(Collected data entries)
-- ==== Sys2Proof/Laws/Memory.lean ====
section
/-! SUPPORT. Memory: reading back a write, leaving every other address alone, and the canonical form, which every
memory operation keeps (spec/20_memory.md R27, R28, R37). -/

namespace Sys2Proof.Machine

/-- Reading a list after a cell is placed in it. -/
theorem Memory.lookup_insertCell (m : Memory) (a b : Nat) (v : Byte) :
    (m.insertCell a v).lookup b = if a = b then v else m.lookup b := by
  induction m with
  | nil => simp [Memory.insertCell, Memory.lookup]
  | cons cell rest ih =>
    obtain ⟨c, w⟩ := cell
    simp only [Memory.insertCell]
    split
    · simp [Memory.lookup]
    · split
      · subst_vars; by_cases h : c = b <;> simp [Memory.lookup, h]
      · simp only [Memory.lookup, ih]
        grind

/-- Reading a list after every cell of an address is removed. -/
theorem Memory.lookup_filter (m : Memory) (a b : Nat) :
    Memory.lookup (m.filter (fun cell => cell.1 != a)) b = if a = b then unlistedByte else m.lookup b := by
  induction m with
  | nil => simp [Memory.lookup]
  | cons cell rest ih =>
    obtain ⟨c, w⟩ := cell
    by_cases h : c = a
    · subst h; simp only [List.filter, bne_self_eq_false, ih, Memory.lookup]; split <;> rfl
    · have : (c != a) = true := by simpa using h
      simp only [List.filter, this, Memory.lookup, ih]
      grind

/-- A read after an update gives the byte written at its address and the old byte everywhere else. -/
theorem Memory.lookup_update (m : Memory) (a b : Nat) (v : Byte) :
    (m.update a v).lookup b = if a = b then v else m.lookup b := by
  unfold Memory.update
  split
  · next h => rw [Memory.lookup_filter, h]
  · exact Memory.lookup_insertCell m a b v

/-- The bound a cell of a canonical list lies above. -/
theorem Memory.wfAbove_cons (low : Option Nat) (a : Nat) (v : Byte) (rest : Memory) :
    Memory.wfAbove low ((a, v) :: rest) = true ↔
      (∀ b, low = some b → b < a) ∧ a < hardwareConfig.memSize ∧ v ≠ unlistedByte ∧ Memory.wfAbove (some a) rest = true := by
  cases low <;> simp [Memory.wfAbove, and_assoc]

/-- A canonical list stays canonical under a lower bound. -/
theorem Memory.wfAbove_weaken {low low' : Option Nat} {m : Memory} (h : Memory.wfAbove low m = true)
    (hl : ∀ b, low' = some b → ∃ c, low = some c ∧ b ≤ c) : Memory.wfAbove low' m = true := by
  cases m with
  | nil => rfl
  | cons cell rest =>
    obtain ⟨a, v⟩ := cell
    rw [Memory.wfAbove_cons] at h ⊢
    refine ⟨fun b hb => ?_, h.2⟩
    obtain ⟨c, hc, hbc⟩ := hl b hb
    exact lt_of_le_of_lt hbc (h.1 c hc)

/-- Placing a cell keeps the canonical form. -/
theorem Memory.wfAbove_insertCell {low : Option Nat} {m : Memory} {a : Nat} {v : Byte}
    (h : Memory.wfAbove low m = true) (hl : ∀ b, low = some b → b < a) (ha : a < hardwareConfig.memSize)
    (hv : v ≠ unlistedByte) : Memory.wfAbove low (m.insertCell a v) = true := by
  induction m generalizing low with
  | nil => exact (Memory.wfAbove_cons ..).2 ⟨hl, ha, hv, rfl⟩
  | cons cell rest ih =>
    obtain ⟨b, w⟩ := cell
    have hb := (Memory.wfAbove_cons ..).1 h
    simp only [Memory.insertCell]
    split
    · next hab =>
      exact (Memory.wfAbove_cons ..).2 ⟨hl, ha, hv, (Memory.wfAbove_cons ..).2 ⟨by simpa using hab, hb.2⟩⟩
    · split
      · next hab => subst hab; exact (Memory.wfAbove_cons ..).2 ⟨hl, ha, hv, hb.2.2.2⟩
      · exact (Memory.wfAbove_cons ..).2 ⟨hb.1, hb.2.1, hb.2.2.1, ih hb.2.2.2 (by simp; omega)⟩

/-- Removing an address keeps the canonical form. -/
theorem Memory.wfAbove_filter {low : Option Nat} {m : Memory} (a : Nat) (h : Memory.wfAbove low m = true) :
    Memory.wfAbove low (m.filter (fun cell => cell.1 != a)) = true := by
  induction m generalizing low with
  | nil => rfl
  | cons cell rest ih =>
    obtain ⟨b, w⟩ := cell
    have hb := (Memory.wfAbove_cons ..).1 h
    by_cases hba : b = a
    · have : (b != a) = false := by simpa using hba
      simp only [List.filter, this]
      exact Memory.wfAbove_weaken (ih hb.2.2.2) fun c hc => ⟨b, rfl, le_of_lt (hb.1 c hc)⟩
    · have : (b != a) = true := by simpa using hba
      simp only [List.filter, this]
      exact (Memory.wfAbove_cons ..).2 ⟨hb.1, hb.2.1, hb.2.2.1, ih hb.2.2.2⟩

/-- Every update below `MEM_SIZE` keeps the canonical form. -/
theorem Memory.wf_update {m : Memory} {a : Nat} {v : Byte} (h : m.wf = true) (ha : a < hardwareConfig.memSize) :
    (m.update a v).wf = true := by
  unfold Memory.update
  split
  · exact Memory.wfAbove_filter a h
  · next hv => exact Memory.wfAbove_insertCell h (by simp) ha hv

/-- The size of the address space on this hardware (R7, R27). -/
theorem memSize_eq : hardwareConfig.memSize = 4096 := rfl

/-- An address reaches memory reduced mod 4096 (R28). -/
theorem memAddr_eq (a : Nat) : memAddr a = a % 4096 := rfl

/-- An address that reaches memory is in the address space (R28). -/
theorem memAddr_lt (a : Nat) : memAddr a < hardwareConfig.memSize := Nat.mod_lt _ (by decide)

@[simp] theorem memAddr_memAddr (a : Nat) : memAddr (memAddr a) = memAddr a := Nat.mod_mod _ _

/-- A read after a write: the byte written where the two addresses meet mod 4096, the old byte elsewhere. -/
theorem State.memRead_memWrite (s : State) (a b : Nat) (v : Byte) :
    (s.memWrite a v).memRead b = if memAddr a = memAddr b then v else s.memRead b := by
  simp [State.memRead, Memory.lookup_update]

@[simp] theorem State.memRead_memWrite_same (s : State) (a : Nat) (v : Byte) : (s.memWrite a v).memRead a = v := by
  simp [State.memRead_memWrite]

/-- Two offsets from one base below 4096 meet only where they are equal. -/
theorem memAddr_add_inj {base j k : Nat} (hj : j < hardwareConfig.memSize) (hk : k < hardwareConfig.memSize) :
    memAddr (base + j) = memAddr (base + k) ↔ j = k := by
  rw [memSize_eq] at hj hk
  simp only [memAddr_eq]
  omega

/-- A memory write keeps the canonical form. -/
theorem State.memWrite_wf {s : State} (h : s.mem.wf = true) (a : Nat) (v : Byte) : (s.memWrite a v).mem.wf = true :=
  Memory.wf_update h (memAddr_lt a)

end Sys2Proof.Machine
end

What is required:
Start at the line containing "Nat.mod_mod _ _" and transcribe through the end of the entries. Please keep both ends and add nothing.

Answer for this exercise:
@[simp] theorem memAddr_memAddr (a : Nat) : memAddr (memAddr a) = memAddr a := Nat.mod_mod _ _

/-- A read after a write: the byte written where the two addresses meet mod 4096, the old byte elsewhere. -/
theorem State.memRead_memWrite (s : State) (a b : Nat) (v : Byte) :
    (s.memWrite a v).memRead b = if memAddr a = memAddr b then v else s.memRead b := by
  simp [State.memRead, Memory.lookup_update]

@[simp] theorem State.memRead_memWrite_same (s : State) (a : Nat) (v : Byte) : (s.memWrite a v).memRead a = v := by
  simp [State.memRead_memWrite]

/-- Two offsets from one base below 4096 meet only where they are equal. -/
theorem memAddr_add_inj {base j k : Nat} (hj : j < hardwareConfig.memSize) (hk : k < hardwareConfig.memSize) :
    memAddr (base + j) = memAddr (base + k) ↔ j = k := by
  rw [memSize_eq] at hj hk
  simp only [memAddr_eq]
  omega

/-- A memory write keeps the canonical form. -/
theorem State.memWrite_wf {s : State} (h : s.mem.wf = true) (a : Nat) (v : Byte) : (s.memWrite a v).mem.wf = true :=
  Memory.wf_update h (memAddr_lt a)

end Sys2Proof.Machine
end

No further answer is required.